Town in the Vale of Glamorgan, Wales

Dinas Powys (/cy/; also spelt Dinas Powis in English) is a town and community in the Vale of Glamorgan, South Wales. It lies 5.6 mi south-west of the centre of Cardiff, making it a popular dormitory village for city commuters; it neighbours the larger town of Penarth.

Although several housing developments have been added since the late 20th century, the old centre of Dinas Powys maintains a traditional, almost rural character. It has a village common and small independent shops, pubs, restaurants and community facilities. Garages, small supermarkets, a pharmacy and a veterinary practice can be found in other parts of the town.

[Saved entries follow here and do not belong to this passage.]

/-- R760: 0x1900 LEDGER — module. -/
def rowsLedger : List Row :=
  [⟨0, 0, .u8, .ro, .num 6, .any, false⟩,
   ⟨1, 1, .u8, .ro, .num 0, .any, false⟩,
   ⟨2, 2, .u8, .ro, .num 255, .any, false⟩,
   ⟨3, 3, .u64, .ro, .num 0, .any, false⟩,
   ⟨4, 4, .u8, .ro, .num 0, .any, false⟩,
   ⟨5, 5, .u16, .ro, .num 0, .any, false⟩,
   ⟨6, 6, .u32, .ro, .num 0, .any, false⟩]

/-- R760: 0x1910 to 0x191F MARGIN — quantity q. -/
def rowsMargin : List Row :=
  [⟨0, 0, .u8, .ro, .num 9, .any, false⟩,
   ⟨1, 1, .f32, .ro, .num 0x00000000, .any, false⟩,
   ⟨2, 2, .f32, .ro, .num 0, .any, false⟩,
   ⟨3, 3, .f32, .ro, .num 0x00000000, .any, false⟩,
   ⟨4, 4, .u64, .ro, .num 0, .any, false⟩,
   ⟨5, 5, .u64, .ro, .num 0, .any, false⟩,
   ⟨6, 6, .u8, .ro, .num 0, .any, false⟩,
   ⟨7, 7, .u32, .ro, .num 0, .any, false⟩]
  ++ [⟨8, 8, .time, .ro, .num 0, .any, false⟩,
   ⟨9, 9, .u32, .ro, .num 0, .any, false⟩]

/-- R783: 0x1730 THERMAL — module. -/
def rowsThermal : List Row :=
  [⟨0, 0, .u8, .ro, .num 12, .any, false⟩,
   ⟨1, 1, .f32, .ro, .num 0x00000000, .any, false⟩,
   ⟨2, 2, .f32, .ro, .num 0, .any, false⟩,
   ⟨3, 3, .f32, .ro, .num 0x00000000, .any, false⟩,
   ⟨4, 4, .f32, .ro, .num 0x00000000, .any, false⟩,
   ⟨5, 5, .f32, .ro, .num 0x00000000, .any, false⟩,
   ⟨6, 6, .f32, .ro, .num 0x00000000, .any, false⟩,
   ⟨7, 7, .f32, .ro, .num 0x00000000, .any, false⟩]
  ++ [⟨8, 11, .f32, .ro, .num 0x00000000, .any, false⟩,
   ⟨12, 12, .u8, .ro, .num 0, .any, false⟩]

/-- Every family, in ascending index (00 R19). -/
def families : List Fam :=
  [⟨0x1000, 0x1000, rowsIdentity⟩, ⟨0x1010, 0x1010, rowsCrossings⟩, ⟨0x1020, 0x1020, rowsPower⟩, ⟨0x1030, 0x1030, rowsBoot⟩, ⟨0x1100, 0x1100, rowsMode⟩, ⟨0x1110, 0x1110, rowsRestart⟩, ⟨0x1120, 0x1120, rowsForcing⟩, ⟨0x1200, 0x1201, rowsEthPort⟩, ⟨0x1210, 0x1210, rowsPtp⟩, ⟨0x1220, 0x1220, rowsBamcon⟩]
  ++ [⟨0x1221, 0x1221, rowsRoleKeys⟩, ⟨0x1222, 0x1222, rowsKeySeq⟩, ⟨0x1230, 0x123F, rowsSession⟩, ⟨0x1240, 0x1240, rowsNetmap⟩, ⟨0x1300, 0x1300, rowsCanCfg⟩, ⟨0x1301, 0x1301, rowsCanStat⟩, ⟨0x1302, 0x1302, rowsCanTx⟩, ⟨0x1303, 0x1303, rowsCanFilter⟩, ⟨0x1304, 0x1304, rowsCanBamcon⟩, ⟨0x1310, 0x131F, rowsCanMbox⟩]
  ++ [⟨0x1340, 0x1340, rowsCanCfg⟩, ⟨0x1341, 0x1341, rowsCanStat⟩, ⟨0x1342, 0x1342, rowsCanTx⟩, ⟨0x1343, 0x1343, rowsCanFilter⟩, ⟨0x1344, 0x1344, rowsCanBamcon⟩, ⟨0x1350, 0x135F, rowsCanMbox⟩, ⟨0x1380, 0x1380, rowsCanCfg⟩, ⟨0x1381, 0x1381, rowsCanStat⟩, ⟨0x1382, 0x1382, rowsCanTx⟩, ⟨0x1383, 0x1383, rowsCanFilter⟩]
  ++ [⟨0x1384, 0x1384, rowsCanBamcon⟩, ⟨0x1390, 0x139F, rowsCanMbox⟩, ⟨0x13C0, 0x13C0, rowsCanCfg⟩, ⟨0x13C1, 0x13C1, rowsCanStat⟩, ⟨0x13C2, 0x13C2, rowsCanTx⟩, ⟨0x13C3, 0x13C3, rowsCanFilter⟩, ⟨0x13C4, 0x13C4, rowsCanBamcon⟩, ⟨0x13D0, 0x13DF, rowsCanMbox⟩, ⟨0x1400, 0x1400, rowsPair⟩, ⟨0x1401, 0x1401, rowsPartner⟩]
  ++ [⟨0x1410, 0x1410, rowsCorridor⟩, ⟨0x1420, 0x1420, rowsHealth⟩, ⟨0x1430, 0x1430, rowsCompare⟩, ⟨0x1500, 0x1500, rowsPstore⟩, ⟨0x1510, 0x1510, rowsPsRecord⟩, ⟨0x1520, 0x1520, rowsRawPages⟩, ⟨0x1530, 0x1530, rowsRetainStore⟩, ⟨0x1600, 0x1600, rowsRecorder⟩, ⟨0x1610, 0x1610, rowsRateLimit⟩, ⟨0x1700, 0x1704, rowsWdt⟩]
  ++ [⟨0x1710, 0x1710, rowsWdtEvidence⟩, ⟨0x1720, 0x1720, rowsRtc⟩, ⟨0x1721, 0x1721, rowsBackup⟩, ⟨0x1722, 0x1722, rowsWindowFuse⟩, ⟨0x1730, 0x1730, rowsThermal⟩, ⟨0x1800, 0x1800, rowsFwStage⟩, ⟨0x1801, 0x1801, rowsFwActive⟩, ⟨0x1900, 0x1900, rowsLedger⟩, ⟨0x1910, 0x191F, rowsMargin⟩, ⟨0x2000, 0x2000, rowsPosEngine⟩]
  ++ [⟨0x2010, 0x2017, rowsEncCfg⟩, ⟨0x2020, 0x2027, rowsEncStat⟩, ⟨0x2040, 0x2043, rowsPsCfg⟩, ⟨0x2050, 0x2053, rowsPsStat⟩, ⟨0x2100, 0x2100, rowsTreadEngine⟩, ⟨0x2104, 0x2107, rowsTreadSrc⟩, ⟨0x2110, 0x211F, rowsTrgCfg⟩, ⟨0x2120, 0x215F, rowsTrgShape⟩, ⟨0x2180, 0x2181, rowsFlFirst⟩, ⟨0x2182, 0x2183, rowsFlLength⟩]
  ++ [⟨0x2184, 0x2185, rowsFlAnchor⟩, ⟨0x2186, 0x2187, rowsFlAnchorArg⟩, ⟨0x2188, 0x2189, rowsFlOffset⟩, ⟨0x218A, 0x218B, rowsFlPolicy⟩, ⟨0x218C, 0x218D, rowsFlCmd⟩, ⟨0x218E, 0x218F, rowsFlState⟩, ⟨0x2190, 0x2191, rowsFlAnchorPos⟩, ⟨0x2192, 0x2193, rowsFlDoneCount⟩, ⟨0x2194, 0x2195, rowsFlLate⟩, ⟨0x2196, 0x2197, rowsFlMissed⟩]
  ++ [⟨0x2198, 0x2199, rowsFlSkipped⟩, ⟨0x2200, 0x2200, rowsTasks⟩, ⟨0x2210, 0x2213, rowsGallery⟩, ⟨0x2220, 0x2223, rowsGalleryExec⟩, ⟨0x2240, 0x227F, rowsTask⟩, ⟨0x2300, 0x2300, rowsHall⟩, ⟨0x2310, 0x231F, rowsHallWin⟩, ⟨0x2340, 0x2340, rowsForceTable⟩, ⟨0x2400, 0x2400, rowsPlanActive⟩, ⟨0x2401, 0x2401, rowsPlanStage⟩]
  ++ [⟨0x2402, 0x2402, rowsEdit⟩, ⟨0x2403, 0x2403, rowsPlanKey⟩, ⟨0x2405, 0x2405, rowsFallback⟩, ⟨0x2500, 0x2500, rowsRoselo⟩, ⟨0x2504, 0x2507, rowsRoseloExport⟩, ⟨0x2510, 0x2513, rowsRoseloImport⟩, ⟨0x2520, 0x2521, rowsTriggerPorts⟩, ⟨0x2522, 0x2523, rowsTriggerSent⟩, ⟨0x2600, 0x262F, rowsDio⟩, ⟨0x2640, 0x2645, rowsDioGroup⟩]
  ++ [⟨0x2700, 0x2707, rowsAio⟩, ⟨0x2720, 0x2727, rowsAioFsk⟩, ⟨0x2800, 0x2800, rowsDispatch⟩, ⟨0x2900, 0x293F, rowsDspSource⟩, ⟨0x2940, 0x294F, rowsDspStore⟩, ⟨0x3000, 0x33FF, rowsDspConsumer⟩, ⟨0x3E00, 0x3E3F, rowsLoopGroup⟩, ⟨0x3EFF, 0x3EFF, rowsLoopAll⟩, ⟨0x4000, 0x47FF, rowsLoop⟩, ⟨0x5000, 0x8FFF, rowsTread⟩]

According to recent electoral rolls, the population is in the region of 8,800, making Dinas Powys the fifth largest settlement in the Vale of Glamorgan.

==Toponymy==
Its name means "fort of the provincial place" and refers to the Iron Age hillfort which overlooks the village.

==History==
===The Neolithic and the Middle Ages===

The Dinas Powys area has been populated since prehistoric times. The most ancient artefact found in the area is a Neolithic Stone Age axe-head, discovered by P.W. Brooks in 1949 and now displayed in the National Museum Cardiff. The hillfort was, in its time, considered to have great status and wealth. In the age of Celtic Christianity, residents of Dinas Powys had use of day-to-day objects from Bordeaux, Athens and Alexandria.

The village has substantial remains of an early medieval castle, and the adjacent Cwm George was the site of the Celtic hillfort from which the village takes its name. The hillfort site was excavated by Leslie Alcock of University College, Cardiff between 1953 and 1958 and was found to contain evidence of major wooden structures and a large quantity of high-status metalwork and jewellery. There were also glass items and imported pottery dating from the sub-Roman period of between the 5th and 7th centuries. Alcock dated the defence structures at Dinas Powys as from the Norman period, but later archaeologists and scholars have dated them to the early medieval period.

The castle was originally the seat of a Norman noble called Baron de Sumeri or Sumery, but the structure went into decline around 1322 when the de Sumeri male family line came to an end.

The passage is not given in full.